▶ ACTION ITEM: What you output should match the data below exactly.

▶ THE DATA:
* * * * * * * * *
/-- May a drain be performed: earlier joint MMAs on its tile are done, its scale lines present, earlier drains of its group to the same
amax register done (R342, R344)? -/
def mdrnReady (s : State) (g : Group) (o : Op) : Bool :=
  match o.kind, teamOf s g.team with
  | .mdrn _ tile row nreg ty _ amx amop _ _, some t =>
    let offs := match t.tiles[tile]? with
      | some ti => (match setChain ti with | some c => scaleOffs c row (nreg * (64 / tyWidth ty)) | none => [])
      | none => []
    ! t.joints.any (fun x => x.no < o.id && (jointTiles x).any (fun z => z.1 == tile))
      && offs.all (fun a => ! t.inside a 4 || t.present (a / 128))
      && (amop == 0 || ! g.ops.any (fun p => p.id < o.id && (match p.kind with
          | .mdrn _ _ _ _ _ _ amx' amop' _ _ => amop' != 0 && amx' == amx
          | _ => false)))
  | _, _ => false

/-- A drain performed: its registers, flags and amax update, or its ACCESS trap (R344). -/
def mdrnResult (s : State) (t : Team) (o : Op) : Op :=
  match o.kind with
  | .mdrn d tile row nreg ty rm amx amop nsat mul =>
    let ti := t.tiles.getD tile { rows := [], chain := none }
    let n := 64 / tyWidth ty
    let offs := match setChain ti with | some c => scaleOffs c row (nreg * n) | none => []
    if offs.any (fun a => ! t.inside a 4) then { o with kind := .done }
    else
      let m := mul.getD 0x3F800000
      let x (j l i : Nat) : FV := drainProduct s t ti m (row + j * n + i) l
      let r (j l i : Nat) : FRes := convF ty rm nsat (x j l i).ex
      let xs := (List.range nreg).flatMap (fun j => (List.range 32).flatMap (fun l => (List.range n).map (fun i => x j l i)))
      let fl := xs.foldl (fun a v => a ||| (convF ty rm nsat v.ex).fl) 0
      { o with
        kind := .done, trap := none, ms := mstatBits fl,
        writes := (List.range nreg).map (fun j =>
            RegWrite.vec (d + j) (BitVec.allOnes 32) ((List.range 32).map (fun l => ofElems (tyWidth ty) (fun i => (r j l i).bits))) allBits)
          ++ (if amop = 0 then [] else [.amax amx amop (xs.foldl (fun a v => max a (magUp v)) 0) (xs.any FV.isNan)]) }
  | _ => o

/-! ### MSTAT (R346) -/

/-- MSTAT's effect: read, and with CLR cleared, in one step (R346). -/
def mstatEff (f : Ctl) (s : State) : State :=
  let s' := writeS f.d.toNat (mstatWord s.team) s
  let s' := if f.at 0 1 = 1 then defer .mclr (modTeam s.team.tid (fun t => { t with mfl := 0, bankc := 0 })) s' else s'
  advance (lenOf f.len) (addOp f.cf.toNat (Op.new .done) s')

/-- MSTAT (R346). -/
def execMstat (f : Ctl) (s : State) : Host.Outcome State Fault Refusal := issue (.mstat f) noStop (mstatEff f) s

end Sys2Proof.Machine
end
* * * * * * * * *
▶ FINISHED TASK:
/-- May a drain be performed: earlier joint MMAs on its tile are done, its scale lines present, earlier drains of its group to the same
amax register done (R342, R344)? -/
def mdrnReady (s : State) (g : Group) (o : Op) : Bool :=
  match o.kind, teamOf s g.team with
  | .mdrn _ tile row nreg ty _ amx amop _ _, some t =>
    let offs := match t.tiles[tile]? with
      | some ti => (match setChain ti with | some c => scaleOffs c row (nreg * (64 / tyWidth ty)) | none => [])
      | none => []
    ! t.joints.any (fun x => x.no < o.id && (jointTiles x).any (fun z => z.1 == tile))
      && offs.all (fun a => ! t.inside a 4 || t.present (a / 128))
      && (amop == 0 || ! g.ops.any (fun p => p.id < o.id && (match p.kind with
          | .mdrn _ _ _ _ _ _ amx' amop' _ _ => amop' != 0 && amx' == amx
          | _ => false)))
  | _, _ => false

/-- A drain performed: its registers, flags and amax update, or its ACCESS trap (R344). -/
def mdrnResult (s : State) (t : Team) (o : Op) : Op :=
  match o.kind with
  | .mdrn d tile row nreg ty rm amx amop nsat mul =>
    let ti := t.tiles.getD tile { rows := [], chain := none }
    let n := 64 / tyWidth ty
    let offs := match setChain ti with | some c => scaleOffs c row (nreg * n) | none => []
    if offs.any (fun a => ! t.inside a 4) then { o with kind := .done }
    else
      let m := mul.getD 0x3F800000
      let x (j l i : Nat) : FV := drainProduct s t ti m (row + j * n + i) l
      let r (j l i : Nat) : FRes := convF ty rm nsat (x j l i).ex
      let xs := (List.range nreg).flatMap (fun j => (List.range 32).flatMap (fun l => (List.range n).map (fun i => x j l i)))
      let fl := xs.foldl (fun a v => a ||| (convF ty rm nsat v.ex).fl) 0
      { o with
        kind := .done, trap := none, ms := mstatBits fl,
        writes := (List.range nreg).map (fun j =>
            RegWrite.vec (d + j) (BitVec.allOnes 32) ((List.range 32).map (fun l => ofElems (tyWidth ty) (fun i => (r j l i).bits))) allBits)
          ++ (if amop = 0 then [] else [.amax amx amop (xs.foldl (fun a v => max a (magUp v)) 0) (xs.any FV.isNan)]) }
  | _ => o

/-! ### MSTAT (R346) -/

/-- MSTAT's effect: read, and with CLR cleared, in one step (R346). -/
def mstatEff (f : Ctl) (s : State) : State :=
  let s' := writeS f.d.toNat (mstatWord s.team) s
  let s' := if f.at 0 1 = 1 then defer .mclr (modTeam s.team.tid (fun t => { t with mfl := 0, bankc := 0 })) s' else s'
  advance (lenOf f.len) (addOp f.cf.toNat (Op.new .done) s')

/-- MSTAT (R346). -/
def execMstat (f : Ctl) (s : State) : Host.Outcome State Fault Refusal := issue (.mstat f) noStop (mstatEff f) s

end Sys2Proof.Machine
end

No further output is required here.